(Saved entries)
/-! ## Level converter (10 R327; 12 Table 12.10) -/

/-- A Level command: its unit, its length, state set Normal. -/
def levelCmd (c : Call) (len : Nat) (go : State → State) (s : State) : State :=
  checked c s.part.hasLevel (c.par.length == len) .normal go s

/-- LEVEL_CONFIG: the entry, then the coefficients of its input (10 R303, R321). -/
def cmdLevelConfig (c : Call) (s : State) : State :=
  let slot := byteAt c.par 0
  let rs := [(0x600 + slot, slice c.par 4 16)]
  levelCmd c 20 (badUnless c (decide (slot ≤ 15)) fun s => passing c (judge s rs) (fun s =>
    sole c stOk [] (store [(0x640 + slot, linLoad (byteAt c.par 4))] (store rs s))) s) s

/-- LEVEL_CONFIG (10 R303, R321). -/
def execLevelConfig (tk : Tick) (s : State) : Host.Outcome State Fault Refusal := runAt tk s (takeFor 0x30 cmdLevelConfig)

/-- LEVEL_CONVERT: a request, or with stop 1 its end. -/
def cmdLevelConvert (c : Call) (s : State) : State :=
  let slot := byteAt c.par 0
  let urgent := byteAt c.par 2
  let stop := byteAt c.par 3
  levelCmd c 4 (fun s =>
    let off := byteAt (s.lvlEntry slot) 0 == 0xFF
    badUnless c (decide (slot ≤ 15) && decide (stop ≤ 1) && (stop == 1 || decide (urgent ≤ 1)) && !off) (fun s =>
      sole c stOk [] (if stop = 1 then convertStop slot s
        else convertRequest slot (byteAt c.par 1) (urgent == 1) s)) s) s

/-- LEVEL_CONVERT (10 R314, R315). -/
def execLevelConvert (tk : Tick) (s : State) : Host.Outcome State Fault Refusal :=
  runAt tk s (takeFor 0x31 cmdLevelConvert)

/-- Excitation that an overcurrent has turned off is enabled again by LEVEL_EXCITE (10 R310). -/
def clearTrip (s : State) : State :=
  if s.pnat 0x611 = 1 then { s with lvl := { s.lvl with tripped := false, overcurrent := false } } else s

/-- LEVEL_EXCITE. -/
def cmdLevelExcite (c : Call) (s : State) : State :=
  let rs := [(0x611, slice c.par 0 1), (0x612, slice c.par 2 2)]
  levelCmd c 4 (fun s => passing c (judge s rs) (fun s => sole c stOk [] (clearTrip (store rs s))) s) s

/-- LEVEL_EXCITE (10 R306). -/
def execLevelExcite (tk : Tick) (s : State) : Host.Outcome State Fault Refusal := runAt tk s (takeFor 0x32 cmdLevelExcite)

/-- LEVEL_REFBUF. -/
def cmdLevelRefbuf (c : Call) (s : State) : State := levelCmd c 1 (writeForm c [(0x610, c.par)]) s

/-- LEVEL_REFBUF (10 R305). -/
def execLevelRefbuf (tk : Tick) (s : State) : Host.Outcome State Fault Refusal := runAt tk s (takeFor 0x33 cmdLevelRefbuf)

/-- A slot entry with OW_CHECK set or clear. -/
def withOwCheck (e : List Byte) (on : Bool) : List Byte := modAt e 5 fun b => setBit b 2 on

/-- The records of LEVEL_OPENWIRE: the current, and the entries whose OW_CHECK changes (12 R382). -/
def openwireRecords (par : List Byte) (s : State) : List (Nat × List Byte) :=
  let slots := fieldAt par 2 2
  (0x613, slice par 0 1) :: ((List.range 16).map fun n =>
    (0x600 + n, withOwCheck (s.lvlEntry n) (bitAt slots n))).filter fun r => r.2 != s.param r.1

/-- LEVEL_OPENWIRE. -/
def cmdLevelOpenwire (c : Call) (s : State) : State :=
  levelCmd c 4 (fun s => writeForm c (openwireRecords c.par s) s) s

/-- LEVEL_OPENWIRE (12 R382). -/
def execLevelOpenwire (tk : Tick) (s : State) : Host.Outcome State Fault Refusal :=
  runAt tk s (takeFor 0x34 cmdLevelOpenwire)

/-- LEVEL_TRIGGER. -/
def cmdLevelTrigger (c : Call) (s : State) : State :=
  let slot := byteAt c.par 0
  levelCmd c 12 (badUnless c (decide (slot ≤ 15)) (writeForm c [(0x620 + slot, slice c.par 4 8)])) s

/-- LEVEL_TRIGGER (10 R313). -/
def execLevelTrigger (tk : Tick) (s : State) : Host.Outcome State Fault Refusal :=
  runAt tk s (takeFor 0x35 cmdLevelTrigger)

/-- The options of DETECTOR_READ on one slot: bit 0 clears TRIPPED, bit 1 resets the slot (12 R383). -/
def detOptions (options : Nat) (d : Det) : Det :=
  let d := if bitAt options 0 then { d with tripped := false } else d
  if bitAt options 1 then d.reset else d

/-- DETECTOR_READ: the snapshot of the latest round boundary, then its options at that boundary; what reaches the slots in
the round comes after both (05 R154, R155). -/
def cmdDetectorRead (c : Call) (s : State) : State :=
  let slots := bitsOf 8 (byteAt c.par 0)
  let options := byteAt c.par 1
  levelCmd c 2 (badUnless c (!slots.isEmpty && decide (options < 4)) fun s =>
    let s := detTurn s
    sole c stOk (slots.flatMap (detBytes (detBoundary s))) (detAmend slots (detOptions options) s)) s

/-- DETECTOR_READ (12 R383; 05 R155). -/
def execDetectorRead (tk : Tick) (s : State) : Host.Outcome State Fault Refusal :=
  runAt tk s (takeFor 0x36 cmdDetectorRead)

/-- LINEAR_SET. -/
def cmdLinearSet (c : Call) (s : State) : State :=
  let slot := byteAt c.par 0
  levelCmd c 52 (badUnless c (decide (slot ≤ 15)) (writeForm c [(0x640 + slot, slice c.par 4 48)])) s

/-- LINEAR_SET (10 R321). -/
def execLinearSet (tk : Tick) (s : State) : Host.Outcome State Fault Refusal := runAt tk s (takeFor 0x37 cmdLinearSet)

/-! ## Sensor bus (12 Table 12.11, R384; 13 R403, R408, R416) -/

/-- Do address, form and lengths of a BUS_XFER fit (12 R384; 13 R403)? -/
def xferOk (addr form w r : Nat) : Bool :=
  decide (addr < 128) && !within 1 7 addr && !within 0x78 0x7F addr && !(addr == 0 && (form == 1 || form == 2)) &&
    decide (w ≤ 256) && decide (r ≤ 256) &&
    (match form with
    | 0 => decide (0 < w) && r == 0
    | 1 => w == 0 && decide (0 < r)
    | 2 => decide (0 < w) && decide (0 < r)
    | 3 => w == 0 && r == 0
    | _ => false)

/-- BUS_XFER. -/
def cmdBusXfer (c : Call) (s : State) : State :=
  let addr := byteAt c.par 0
  let form := byteAt c.par 1
  let w := fieldAt c.par 2 2
  let r := fieldAt c.par 4 2
  checked c true (decide (6 ≤ c.par.length) && c.par.length == 6 + w) .normal
    (badUnless c (xferOk addr form w r) fun s =>
      if s.bus.phase = .off then turnDown c stWrongState s
      else deferred c (busXfer c.tag addr form (c.par.drop 6) r) s) s

/-- BUS_XFER (13 R403). -/
def execBusXfer (tk : Tick) (s : State) : Host.Outcome State Fault Refusal := runAt tk s (takeFor 0x40 cmdBusXfer)

/-- BUS_ROLLCALL: mode 1 reads the partner table at once. -/
def cmdBusRollcall (c : Call) (s : State) : State :=
  let mode := byteAt c.par 0
  plain c 1 .normal (badUnless c (decide (mode ≤ 1)) fun s =>
    if mode = 1 then sole c stOk (partnerTable s) s
    else if s.bus.phase = .off then turnDown c stWrongState s
    else deferred c (busRollcall c.tag) s) s

/-- BUS_ROLLCALL (13 R416). -/
def execBusRollcall (tk : Tick) (s : State) : Host.Outcome State Fault Refusal := runAt tk s (takeFor 0x41 cmdBusRollcall)

/-- BUS_BRANCH: only the power cycle is deferred. -/
def cmdBusBranch (c : Call) (s : State) : State :=
  let action := byteAt c.par 0
  plain c 1 .normal (badUnless c (decide (action ≤ 2)) fun s =>
    if action = 2 then deferred c (busBranch 2) s else sole c stOk [] (busBranch action s)) s

/-- BUS_BRANCH (13 R408). -/
def execBusBranch (tk : Tick) (s : State) : Host.Outcome State Fault Refusal := runAt tk s (takeFor 0x42 cmdBusBranch)

/-! ## Parameters (12 R389 to R392) -/

/-- Records by PARAM_SET's rules: applied whole, or refused with index and ID; a new link width takes effect once
the reply has been popped (12 R391; 11 R331). A change to the running profile acts at the next frame start (04 R121). -/
def setRecords (c : Call) (rs : List (Nat × List Byte)) (s : State) : State :=
  match judgeRecords s rs with
  | .error (st, i, id) => sole c st (leBytes 2 i ++ leBytes 2 id) s
  | .ok _ =>
    let t := noteProfile s.params (store rs s)
    let mark := if rs.any fun r => r.1 == 0x800 then RecMark.widthReply (t.pnat 0x800) else RecMark.plain
    postReply ⟨c.tag, c.opcode, stOk, 0, c.seq, [], mark⟩ t

/-- The records of a packet, when there are any and they end exactly. -/
def packetRecords (par : List Byte) : Option (List (Nat × List Byte)) :=
  if par.isEmpty then none else recordsOf par

/-- PARAM_SET. -/
def cmdParamSet (c : Call) (s : State) : State :=
  match packetRecords c.par with
  | none => checked c true false .normal id s
  | some rs => checked c true true .normal (setRecords c rs) s

/-- PARAM_SET (12 R391). -/
def execParamSet (tk : Tick) (s : State) : Host.Outcome State Fault Refusal := runAt tk s (takeFor 0x51 cmdParamSet)

/-- The status of BUS_CONFIG's records: an ID outside the 0x0700 range is refused in its turn (12 R390). -/
def busConfigTest (s : State) (rs : List (Nat × List Byte)) (r : Nat × List Byte) : Nat :=
  if within 0x700 0x7FF r.1 then recordTests s (countsAfter s.part s.params rs) r else stBadParam

/-- BUS_CONFIG. -/
def cmdBusConfig (c : Call) (s : State) : State :=
  match packetRecords c.par with
  | none => checked c true false .normal id s
  | some rs => checked c true true .normal (fun s =>
      match firstBad (busConfigTest s rs) 0 rs with
      | some (st, i, id) => sole c st (leBytes 2 i ++ leBytes 2 id) s
      | none => setRecords c rs s) s
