-- ==== Sys2Proof/Certificates/Slice0/Obligations.lean ====
section
/-! DEFINITION. The statements for the provers, family by family. Rules and tables are those of spec/; a clause that
rests on a choice of the model names its log entry. -/

open Sys2Proof Sys2Proof.Machine

/-! ## The block -/

/-- A step runs the command at the front of the queue on the state with the queue's rest; an empty queue leaves the
block as it is (log 1). -/
def Obligations.StepRunsTheFront : Prop :=
  (∀ (c : Instr) (rest : List Instr) (s : State), s.pending = c :: rest → step s = exec c { s with pending := rest }) ∧
  (∀ s : State, s.pending = [] → step s = .next s)

/-- Every command in every state answers a next state of the same part with the same queue, but for a private test
instruction while the block is unlocked, which stops because the spec gives it no effect (15 R460). -/
def Obligations.EveryCommandCompletes : Prop :=
  ∀ (i : Instr) (s : State),
    (¬ privateWhileUnlocked i s →
      Runs i s fun t => t.part = s.part ∧ t.dieRevision = s.dieRevision ∧ t.pending = s.pending) ∧
    (privateWhileUnlocked i s → exec i s = .refused .privateTestInstruction)

/-- Every step keeps the invariant: level sources follow their conditions, ATTN_N the deliverable set, and Tenon
messages stand in the order of their types (11 R346, R347, R350; 09 R266). -/
def Obligations.EveryStepKeepsInv : Prop := ∀ s t : State, s.Inv → step s = .next t → t.Inv

/-- At reset the invariant holds, with the reset values that the spec gives: 11 Tables 11.2 to 11.5, T from zero (02 R34),
ACTIVE with WAKE_CAUSE 6 (18 R498), frame count 0, empty rings and no deferred commands (18 R503). -/
def Obligations.InvAtReset : Prop :=
  let s := State.reset
  s.Inv ∧ s.pending = [] ∧
  (s.link.busy = true ∧ s.link.crcError = false ∧ s.link.mode = 1 ∧ s.link.width = 0 ∧ s.link.status = 0x80 ∧ s.link.seqHi = 0) ∧
  (s.attn.vector = 0 ∧ s.attn.pending = 0 ∧ s.attn.active = 0 ∧ s.attn.inService = 0 ∧ s.attn.cbs = 0 ∧ s.attn.enable = 0 ∧
    s.attn.global = false ∧ s.attn.base = 0x100 ∧ s.attn.stride = 0 ∧ s.attn.wakeGroups = 0 ∧ s.attn.attnN = false ∧
    s.attn.groups = List.replicate 8 ⟨0, 0, 0, none, 0⟩) ∧
  (s.time.t = 0 ∧ s.time.hiLatch = 0 ∧ s.scan.frameCount = 0 ∧ s.pwr.st = 3 ∧ s.pwr.wakeCause = 6) ∧
  (∀ r ∈ [s.cmd, s.report, s.image, s.record], r.items = [] ∧ r.head = 0 ∧ r.tail = 0) ∧
  (s.bench.held = [] ∧ s.bench.outstanding = [] ∧ s.params = [] ∧ s.trust.unlocked = false ∧ s.mem.session = .closed)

* What is needed:
What the task asks for is a word-for-word repeat of the lines above, from the first through the one containing "levelCmd c 20".

* Response:
/-! ## Level converter (10 R327; 12 Table 12.10) -/

/-- A Level command: its unit, its length, state set Normal. -/
def levelCmd (c : Call) (len : Nat) (go : State → State) (s : State) : State :=
  checked c s.part.hasLevel (c.par.length == len) .normal go s

/-- LEVEL_CONFIG: the entry, then the coefficients of its input (10 R303, R321). -/
def cmdLevelConfig (c : Call) (s : State) : State :=
  let slot := byteAt c.par 0
  let rs := [(0x600 + slot, slice c.par 4 16)]
  levelCmd c 20 (badUnless c (decide (slot ≤ 15)) fun s => passing c (judge s rs) (fun s =>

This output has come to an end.